Saturday, February 21, 2015

City of the Sun

Author, Juliana Maio has written an historical novel that showcases the events that were happening during World War II in the Middle East.  Don’t dismiss the book, City of the Sun too quickly, there is a love story and intrigue mixed in with the historically accurate details of this book that makes this a story that grabs the reader’s attention and keeps you engaged until the end.

Mickey Connolly, is an American who has come to Egypt to make a name for himself as a newspaper reporter.  He is rather naive, idealistic and seems rather uninformed about the area he is in and the events happening around him, as he tries to report on civilian life in Egypt.  He is caught up in the exotic “Paris on the Nile” until he gets recruited to work for the American Embassy on a covert mission.  
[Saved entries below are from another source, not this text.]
-- ==== Sys2Proof/Machine/Query.lean ====
section
/-! DEFINITION. The fetch of the query commands (13 R395 to R401): their parameter blocks and payloads, and every check
of R244, R248, R286 to R293, R298 to R300, R309, R313 to R316. -/
namespace Sys2Proof.Machine

/-! ## Objects that a command names -/

/-- An object that a new job may bind (R218, R237). -/
def State.bindable (s : State) (h : W32) : Except W16 Obj :=
  match s.live? h with
  | none => .error stObjectUnknown
  | some o => if o.case_ = 3 then .error stObjectImpaired else .ok o

/-- The object that a handle stands for under the live OBJECT_REPLACE settings (R18, R201). -/
def State.replaced (s : State) (h : W32) : W32 := (find h.toNat s.set.replaces).getD h

/-- A role block (R300). -/
structure Role where
  reader : Bool
  kvheads : Nat
  layers : Nat
  dim : Nat
  maxtok : Nat
  headdim : Nat
  deriving DecidableEq, Repr

/-- The role block of a program: the first 64 bytes of its image, when they begin with the block's MAGIC (log entry 34). -/
def roleOf (o : Obj) : Option Role :=
  let role := o.field 4 1
  let r : Role := ⟨role == 2, o.field 15 1, o.field 14 1, o.field 12 2, o.field 8 4, o.field 6 2⟩
  if o.typ ≠ 8 ∨ o.size < 64 ∨ o.field 0 4 ≠ 0x4F525A55 ∨ o.field 5 1 ≠ 0 ∨ (o.data.rdBytes 16 48).any (fun b => b != 0) then none
  else if role = 1 then
    (if r.kvheads = 0 ∧ r.layers = 0 ∧ r.headdim = 0 ∧ r.dim ≠ 0 ∧ 1 ≤ r.maxtok ∧ r.maxtok ≤ 65536 then some r else none)
  else if role = 2 then
    (if 1 ≤ r.kvheads ∧ r.kvheads ≤ 64 ∧ 1 ≤ r.layers ∧ r.layers ≤ 128 ∧ r.dim % 32 = 0 ∧ 32 ≤ r.dim ∧ r.dim ≤ 1024 ∧
        1 ≤ r.maxtok ∧ r.maxtok ≤ 1048576 ∧ r.headdim % 32 = 0 ∧ 32 ≤ r.headdim ∧ r.headdim ≤ 256 then some r else none)
  else none

/-- The text words of a PROGRAM object: its bytes after any role block, as 64-bit words (R105, R300; log entry 34). -/
def textWords (o : Obj) : List W64 :=
  let skip := if o.field 0 4 = 0x4F525A55 then 64 else 0
  (List.range (ceilDiv (o.size - skip) 8)).map (fun i => BitVec.ofNat 64 (o.field (skip + 8 * i) 8))

/-- A program with a role (R300): the object and its role block. -/
def State.roleAt (s : State) (h : W32) (reader : Bool) : Except W16 Role :=
  match s.bindable (s.replaced h) with
  | .error e => .error e
  | .ok o => match roleOf o with
    | none => .error stInvalidField
    | some r => if r.reader = reader then .ok r else .error stInvalidField

/-- A query adapter (R315) or reranker head (R316): rank and DIM. -/
def adapterHeader (o : Obj) (head : Bool) : Option (Nat × Nat) :=
  let r := o.field 5 1
  let magic := if head then 0x48525A55 else 0x44415A55
  let first := if head then 16 else 12
  if o.typ ≠ 1 ∨ o.size < 64 ∨ o.field 0 4 ≠ magic ∨ o.field 4 1 ≠ 1 ∨ r = 0 ∨ 64 < r ∨
      (o.data.rdBytes first (64 - first)).any (fun b => b != 0) then none
  else some (r, o.field 6 2)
As the novel unfolds we see that America was not the only country interested in the Jewish scientists that were escaping from Germany.  As Rommel is trying to expand the Nazi influence further in Northern Africa, Maio creates a story of intrigue and espionage pitting Connolly against a Nazi spy as they both try to recruit the same scientist who has information about creating a bomb that could end the war.  

This story of a developing romance between the fictional Mickey and his love interest Maya is interwoven with real historical characters like, Anwar Sadat, the young King Farouk, Sir Miles Lampson and American Ambassador Alexander Kirk and the situations that were happening during the 1940s in Egypt.  Maio has rewritten the real life German spy Johannes Eppler, as the character, Heinrich Kesner, the obsessive Nazi spy working to get recognized by the SS.  Like Eppler, he has mixed Arab and German background and lives on a houseboat while infiltrating into Egyptian society to spy on the British and American presence there.
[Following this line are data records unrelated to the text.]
/-- Marks an entry as expanded. -/
def Walk.expand (w : Walk) (c : QCand) : Walk :=
  { w with queue := w.queue.map (fun x => if x.node = c.node then { x with exp := true } else x), popped := w.popped + 1 }

/-- Writes a walk back; its first overflow stamps WALK_FULL (R285). -/
def State.keepWalk (s : State) (e n : Nat) (w : Walk) : State :=
  let was := ((s.walk? e n).map (fun w => w.overflowed)).getD false
  let s := s.setWalk e n w
  if w.overflowed && !was then s.stamp (srcEngine e) 0x50 (s.jobDetail (some n)) else s

/-- The contexts of engine `e` that run for job `n`. -/
def State.ctxsOf (s : State) (e n : Nat) : List Nat :=
  (s.engine e).ctxs.filterMap (fun (k, c) => if c.r.job = some n ∧ c.r.run ≠ .idle then some k else none)

/-- Those that wait in TRV.POP, with their destination registers. -/
def State.poppers (s : State) (e n : Nat) : List (Nat × BitVec 5 × BitVec 5) :=
  (s.engine e).ctxs.filterMap (fun (k, c) => match c.r.run with
    | .waiting (.pop d p) _ => if c.r.job = some n then some (k, d, p) else none
    | _ => none)

/-- What TRV.POP leaves in its destination: the entry as the queue holds it (R258; log entry 22). -/
def QCand.bits (c : QCand) : W64 := BitVec.ofNat 64 (c.node * 16777216 + c.d * 256)

/-- The context agent. -/
def ctxAgent (e k : Nat) : Agent := .ctx (Fin.ofNat 16 e) (Fin.ofNat 512 k)

/-- Entries that contexts waiting in TRV.POP can take go to them; which of several waiters goes first is free
(log entry 6). -/
def State.servePops (s : State) (e n : Nat) : Nat → State
  | 0 => s
  | fuel + 1 =>
    match s.walk? e n, s.poppers e n with
    | some w, p :: ps => (match w.best with
      | none => s
      | some c =>
        let (i, s) := if ps.isEmpty then (0, s) else s.draw
        let (k, d, q) := (((p :: ps)[Config.pick i % (p :: ps).length]?).getD p)
        let ag := ctxAgent e k
        let s := (s.setWalk e n (w.expand c)).updRegs ag (fun r => (r.ws d c.bits).wp q (BitVec.allOnes 64))
        (s.wake ag).servePops e n fuel)
    | _, _ => s

/-- Serves every waiting TRV.POP of a walk. -/
def State.pops (s : State) (e n : Nat) : State := s.servePops e n (s.poppers e n).length

/-- Whether every context of a walk waits in TRV.POP and none can take an entry. -/
def State.settled (s : State) (e n : Nat) : Bool :=
  match s.walk? e n with
  | none => true
  | some w => (s.ctxsOf e n).length == (s.poppers e n).length && w.best.isNone

/-- Whether the walks of a job are quiet (R263): every context waits in TRV.POP with nothing to take, no forward is in
flight and none is held. -/
def State.quiet (s : State) (n : Nat) (es : List Nat) : Bool :=
  es.all (fun e => s.settled e n) && !s.host.forwards.any (fun f => f.job == n) &&
  es.all (fun e => match s.walk? e n with
    | some w => w.heldPush.isEmpty && w.heldFwd.isEmpty
    | none => true)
The story is centered in Cairo, which was a very sophisticated city where French was the main language spoken and Europeans, Jews and Arabs coexisted in peace.  The Suez Canal is built and the country becomes more modernized.  Then the English take control and the book explains the history of turmoil as dissonance is heard from the Islamic fundamentalists, the nationalists and the Egyptian monarchy.  Even as war is waging in Europe and coming closer to North Africa, life in Cairo is still glamorous.  “Ataba Square, the wide open plaza at the west end of the city, was easily Cairo’s foremost commercial center, buzzing all day with soldiers and merchants.  But this evening when Mickey descended from the arabya hantour, the horse-drawn buggy he had taken to the Continental Hotel. he encountered a very different crowd.  Men in linen suits  and women in pearls emerged from Rolls Royces and Bentleys arriving at the hotel in battalions.  Valets, dressed all in white, scurried frantically to assist this influx of Cairo’s high society.”

The author, Juliana Maio was drawn to this topic because of her personal background of Jewish- Egyptian heritage.  Her family was expelled from Egypt during the Suez Crisis and she grew up in France.  She knew she wanted to write and learn about the Jews of Egypt.  She began studying Egypt’s history, and after ten years of research and writing she has completed City of the Sun.
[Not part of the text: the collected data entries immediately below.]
-- ==== Sys2Proof/Machine/Admin.lean ====
section
/-! DEFINITION. Settings, ledger, objects, extents, programs and memory as the host commands them (08 R218 to R222, R235;
11 R339; 13 R385, R393, R394, R411 to R415). -/
namespace Sys2Proof.Machine

/-- DOORBELL (R385): the tail of a submission queue or the head of a completion queue; any other offset is no doorbell. -/
def execDoorbell (ctrl : Fin 33) (offset : W16) (value : W32) (s : State) : Out :=
  .next (
    let limit := if ctrl = 0 then 0x4000 else 0x2000
    let o := offset.toNat
    if o < 0x1000 ∨ limit ≤ o ∨ o % 4 ≠ 0 then s
    else
      let q := (o - 0x1000) / 8
      let v : W32 := (value.setWidth 16).setWidth 32
      let k := s.ctrl ctrl
      if q = 0 then s.setCtrl ctrl (if o % 8 = 0 then { k with adminTail := v } else { k with adminHead := v })
      else if o % 8 = 0 then
        match find q k.sqs with
        | some x => s.setCtrl ctrl { k with sqs := put q { x with tail := v } k.sqs }
        | none => s
      else match find q k.cqs with
        | some x => s.setCtrl ctrl { k with cqs := put q { x with head := v } k.cqs }
        | none => s)

/-! ## Settings (R412) -/

/-- A 64-bit value in two dwords, the lower first. -/
def pair64 (lo hi : W32) : W64 := hi ++ lo

/-- Whether the reserved bits of a setting's KEY are 0 (R412). -/
def keyFits (num : Nat) (key : W64) : Bool :=
  if num = 0x100 then decide (key.toNat < 65536)
  else if num = 0x103 then decide (key.toNat / 256 < 3) && decide (key.toNat % 256 < 64)
  else decide (key.toNat < 4294967296)

/-- STAGE SETTINGS (R198 to R202, R412), writing or reading by its READ bit; a write of CONSOLIDATE_AT restarts failed consolidations (R279). -/
def State.settings (s : State) (c : HostCmd) : State :=
  let num := c.cdw10.toNat % 65536
  let value := pair64 c.cdw11 c.cdw12
  let key := pair64 c.cdw13 c.cdw14
  let listed := settingExists num
  if 2 ^ 18 ≤ c.cdw10.toNat ∨ c.cdw15 ≠ 0 ∨ !listed ∨ (0x100 ≤ num ∧ !keyFits num key) then s.fail c nvInvalidField
  else if c.cdw10.getLsbD 16 then
    if num < 0x100 ∧ key ≠ 0 then s.fail c nvInvalidField
    else
      let v := s.readSetting num key (c.cdw10.getLsbD 17)
      s.complete c (lo32 v) (hi32 v) nvOk
  else
    let create := num == 0x100 && value == 0
    match (if create then memberList (memOf c.data) 0 else some []) with
    | none => s.fail c nvInvalidField
    | some ms => match s.stageChange num key value ms with
      | .error e => s.failSt c e
      | .ok (v, s) => (if num = 0x21 then s.retryConsolidations else s).ok c (lo32 v)

/-- STAGE_SETTINGS (R412): a write. -/
def execStageSettings (c : HostCmd) (s : State) : Out := .next (s.admin c (fun s => s.settings c))
/-- STAGE_SETTINGS_READ (R412): the command with its READ bit. -/
def execStageSettingsRead (c : HostCmd) (s : State) : Out :=
  .next (s.admin c (fun s => if c.cdw10.getLsbD 16 then s.settings c else s.fail c nvInvalidField))

/-- Whether an entry that froze a queue is unread (R409, R411): one whose write's queue it is, recorded since that was created, or one recorded before CSTS.RDY that stood in the
log when the queue was created. -/
def State.heldFrozen (s : State) (ctrl : Fin 33) (q : W16) (x : Sq) : Bool :=
  let first := s.host.defWritten.toNat - s.host.deferred.length
  s.host.deferred.zipIdx.any (fun (e, i) =>
    !e.read && ((e.early && decide (first + i < x.born)) || (e.report == 2 && e.ctrl == ctrl && e.sqid == q && decide (x.born ≤ first + i))))

/-- QUEUE_RESUME (R411): a queue stays frozen while an entry that froze it is unread. -/
def execQueueResume (c : HostCmd) (s : State) : Out :=
  .next (s.admin c (fun s =>
    let ci := c.cdw11.toNat
    if 65536 ≤ c.cdw10.toNat ∨ 33 ≤ ci ∨ !c.restZero then s.fail c nvInvalidField
    else
      let ctrl := Fin.ofNat 33 ci
      let q : W16 := c.cdw10.setWidth 16
      match s.sq? ctrl q with
      | none => s.ok c 0
      | some x =>
        if !x.frozen then s.ok c 0
        else if s.heldFrozen ctrl q x then s.failSt c stQueueFrozen
        else (s.updSq ctrl q (fun x => { x with frozen := false })).ok c 1))

/-! ## The ledger (R339, R412) -/

/-- LEDGER_EXPORT (R339, R340, R492): the ledger as flash holds it. An import that has completed shows although its values go live at the next
saddle: no command gives a replaced value back. -/
def execLedgerExport (c : HostCmd) (s : State) : Out :=
  .next (s.admin c (fun s => if c.cdw10 ≠ 0 ∨ c.cdw11 ≠ 0 ∨ !c.restZero then s.fail c nvInvalidField else s.reply c (s.media.ledgerNext.rdBytes 0 8192) 0))

/-- LEDGER_IMPORT (R339): entries of 16 bytes whose mask bit is 1 replace those on flash; the result goes live at the next saddle. -/
def execLedgerImport (c : HostCmd) (s : State) : Out :=
  .next (s.admin c (fun s =>
    if c.cdw10 ≠ 1 ∨ c.cdw11 ≠ 0 ∨ !c.restZero then s.fail c nvInvalidField
    else
      let mask : BitVec 512 := BitVec.ofNat 512 (c.nat 8192 64)
      if mask = 0 then s.ok c 0
      else
        let next := (List.range 512).foldl (fun m i => if mask.getLsbD i then Mem.wrBytes m (16 * i) (c.bytes (16 * i) 16) else m) s.media.ledgerNext
        ({ s with media := { s.media with ledgerNext := next },
                  set := { s.set with pendLedger := s.set.pendLedger ||| mask, pendLedgerOn := true } }).ok c 0))

/-! ## Objects (R218 to R222, R235, R394, R412 to R414) -/

/-- The name bytes up to the padding; none when a byte follows a zero (R216). -/
def nameOf (bs : List Byte) : Option (List Byte) :=
  let n := bs.takeWhile (fun b => b != 0)
  if (bs.drop n.length).all (fun b => b == 0) then some n else none

/-- The sizes of the TOMBSTONES and MORAINE objects of an index (R245, R267, R271). -/
def IndexD.partSizes (d : IndexD) : Nat × Nat :=
  (Nat.max 1 ((d.slots.map (fun e => ceilDiv e.records 8)).foldl (· + ·) 0), d.moraineRows * (d.m / 2 + 32 + d.v) + 32 * d.moraineLimit)

/-- Makes room in Tier D for the TOMBSTONES and MORAINE objects of an index, pinned there for the CODEBOOK's owner (R224, R225, R228): the outcome,
and the state with what was evicted on the way. -/
def State.roomForIndex (s : State) (o : Obj) (d : IndexD) : W16 × State :=
  let (tomb, mor) := d.partSizes
  let need := unitsOf tomb + unitsOf mor
  if !s.withinQuota { o with typ := 6 } 1 (65536 * need) then (stQuotaExceeded, s)
  else match State.roomD s.obj.dir.length s need with
    | (true, s) => (stOk, s)
    | (false, s) => (stTierFull, s)

/-- A CODEBOOK is sealed: Rinsis creates its TOMBSTONES and MORAINE objects, pinned in Tier D, and the index begins (R245, R267, R271); none when
the directory is full. -/
def State.beginIndex (s : State) (h : W32) (o : Obj) (d : IndexD) : Option State :=
  let (tomb, mor) := d.partSizes
  let part (typ size : Nat) : Obj := { typ := typ, owner := o.owner, size := size, state := 0, d := some ⟨true, s.time.now, [], []⟩ }
  match s.createObj (part 6 tomb) with
  | none => none
  | some (t, s) => (s.createObj (part 7 mor)).map (fun (m, s) =>
    { s with idx := { s.idx with all := put h.toNat { tombObj := t, moraineObj := m, counter := d.nextId } s.idx.all } })

/-- Seals content for the host under handle `h` (R217, R235): a CODEBOOK is checked first (R248), and begins its index. -/
def State.hostSeal (s : State) (c : HostCmd) (h : W32) (o : Obj) (content : List Byte) (stored : Nat) : State :=
  let cb : Obj := { o with size := content.length, data := memOf content, state := 0 }
  let d := readDescriptor cb
  if o.typ = 3 ∧ !s.codebookOk cb then s.failSt c stInvalidField
  else match (if o.typ = 3 then s.roomForIndex o d else (stOk, s)) with
    | (0, s) => (match s.obj? h with
      | none => s.failSt c stObjectUnknown
      | some now => match s.sealInto h { o with s := now.s, d := now.d } content stored with
      | (0, s') =>
        if o.typ = 3 then
          (match s'.beginIndex h o d with
           | some s'' => s''.ok c h
           | none => s.failSt c stTierFull)
        else s'.ok c h
      | (e, s) => s.failSt c e)
    | (e, s) => s.failSt c e

/-- What an OBJECT SEAL would seal: content, stored bytes when the image gives them, codec block shift, whether direct. -/
def State.sealSource (s : State) (c : HostCmd) (source : Nat) : Except W16 (List Byte × Option (Nat × Nat × Bool) × Option W32) :=
  let len := c.nat 40 8
  if source = 2 then
    if len ≠ 0 then .error stInvalidField
    else
      let r := c.w32 36
      match s.live? r with
      | none => .error stObjectUnknown
      | some o => if o.state ≠ 0 then .error stObjectSealed else if !s.loads o then .error stObjectImpaired else .ok (s.content o, none, some r)
  else if len = 0 ∨ 2 ^ 30 < len then .error stInvalidField
  else if source = 0 then
    match parseImage (c.bytes 64 len) with
    | none => .error stInvalidField
    | some im => .ok (im.content, some (im.stored, im.blkshift, im.direct), none)
  else .ok (c.bytes 64 len, none, none)

/-- How Rinsis stores content that the host seals under handle `h` (R229, R231, R235): direct or not, the block shift, and the stored bytes. INDEX_EXTENT
and ENTRY_LAYER objects are direct with BLKSHIFT 11, an image is stored as it is, and what the drive encodes itself takes BLKSHIFT 14 (log entry 201). -/
def sealShape (typ : Nat) (im : Option (Nat × Nat × Bool)) (h : W32) (size : Nat) : Bool × Nat × Nat :=
  if typ = 4 ∨ typ = 5 then (true, 11, size)
  else match im with
    | some (n, b, d) => (d, b, n)
    | none => (false, 14, storedOf typ h size)

/-- OBJECT_SEAL (R217, R231, R235, R413): a new object, a ready object in place, or the content of an IMPAIRED target again, which keeps its type, name,
owner, mode and copies. A NAME that another object has is refused with INVALID_FIELD (log entry 200). It waits while a stream still writes its ready
source (log entry 9). -/
def execObjectSeal (c : HostCmd) (s : State) : Out :=
  .next (s.orStall <| s.admin c (fun s1 =>
    let source := c.nat 49 1
    let typ := c.nat 48 1
    let copies := c.nat 51 1
    let target := c.w32 32
    match nameOf (c.bytes 0 32) with
    | none => s1.failSt c stInvalidField
    | some name =>
      if c.cdw10 ≠ 0 ∨ c.cdw11 ≠ 0 ∨ c.cdw12 ≠ 0 ∨ c.cdw13 ≠ 0 ∨ c.cdw14 ≠ 0 ∨ c.cdw15 ≠ 0 ∨ !c.zero 52 12 ∨ 2 < source ∨
          1 < c.nat 50 1 ∨ copies = 0 ∨ 2 < copies ∨ !typeListed typ then s1.failSt c stInvalidField
      else match s1.sealSource c source with
      | .error e => s1.failSt c e
      | .ok (content, im, src) =>
        if target ≠ 0 then
          match s1.live? target with
          | none => s1.failSt c stObjectUnknown
          | some o =>
            if o.state ≠ 2 ∨ digestOf content ≠ o.digest then s1.failSt c stInvalidField
            else
              let (direct, shift, stored) := sealShape o.typ im target content.length
              (match s1.sealInto target { o with direct := direct, blkshift := shift, extent := none } content stored with
               | (0, s) => s.ok c target
               | (e, _) => s1.failSt c e)
        else
          let taken := s1.obj.dir.any (fun (h, o) => !name.isEmpty && o.name == name && some (BitVec.ofNat 32 h) != src)
          let (direct, shift, _) := sealShape typ im 0 0
          let qlc := c.nat 50 1 == 1
          if taken then s1.failSt c stInvalidField
          else match src with
          | some r =>
            (match s1.obj? r with
             | none => s1.failSt c stObjectUnknown
             | some o =>
               if s1.host.xfers.any (fun x => x.dst == r && !x.cut) then s
               else s1.hostSeal c r { o with typ := typ, name := name, qlc := qlc, copies := copies, direct := direct, blkshift := shift } content
                 (storedOf typ r content.length))
          | none =>
            let o : Obj := { typ := typ, owner := s1.clientOf c, size := content.length, state := 0, name := name, qlc := qlc, copies := copies,
                             direct := direct, blkshift := shift }
            (match s1.createObj o with
             | none => s1.failSt c stTierFull
             | some (h, s) =>
               let t := s.hostSeal c h o content (sealShape typ im h content.length).2.2
               if ((t.obj? h).map (fun o => o.state)).getD 0 = 1 then t else t.forget h)))

/-- Runs an OBJECT PLACE of the given action on its object (R219, R412). -/
def State.place (s : State) (c : HostCmd) (action : Nat) (body : State → Obj → State) : State :=
  let extra := if action = 0 then true else c.cdw12 == 0 && !c.cdw11.getLsbD 8
  if c.cdw11.toNat % 8 ≠ action ∨ c.cdw11.toNat / 8 % 32 ≠ 0 ∨ 512 ≤ c.cdw11.toNat ∨ !extra ∨ c.cdw12.toNat / 134217728 ≠ 0 ∨
      (action ≠ 4 ∧ c.cdw13 ≠ 0) ∨ c.cdw14 ≠ 0 ∨ c.cdw15 ≠ 0 then s.fail c nvInvalidField
  else match s.live? c.cdw10 with
    | none => s.failSt c stObjectUnknown
    | some o => body s o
Maio received her B.A. at the University of California, Berkeley, and her Juris Doctor degree from UC Hastings.
Juliana practices entertainment law in Los Angeles and has represented internationally renowned filmmakers as well as a host of independent production companies. Prior to that she served as vice president of worldwide corporate and business affairs for Triumph Films, a joint venture between Columbia Pictures and Gaumont Films.

Juliana co-founded Lighthouse Productions, an independent film and television company. She has spoken both domestically and abroad about the Arab Spring. She lives in Los Angeles with her husband, film producer Michael Phillips. They have a daughter.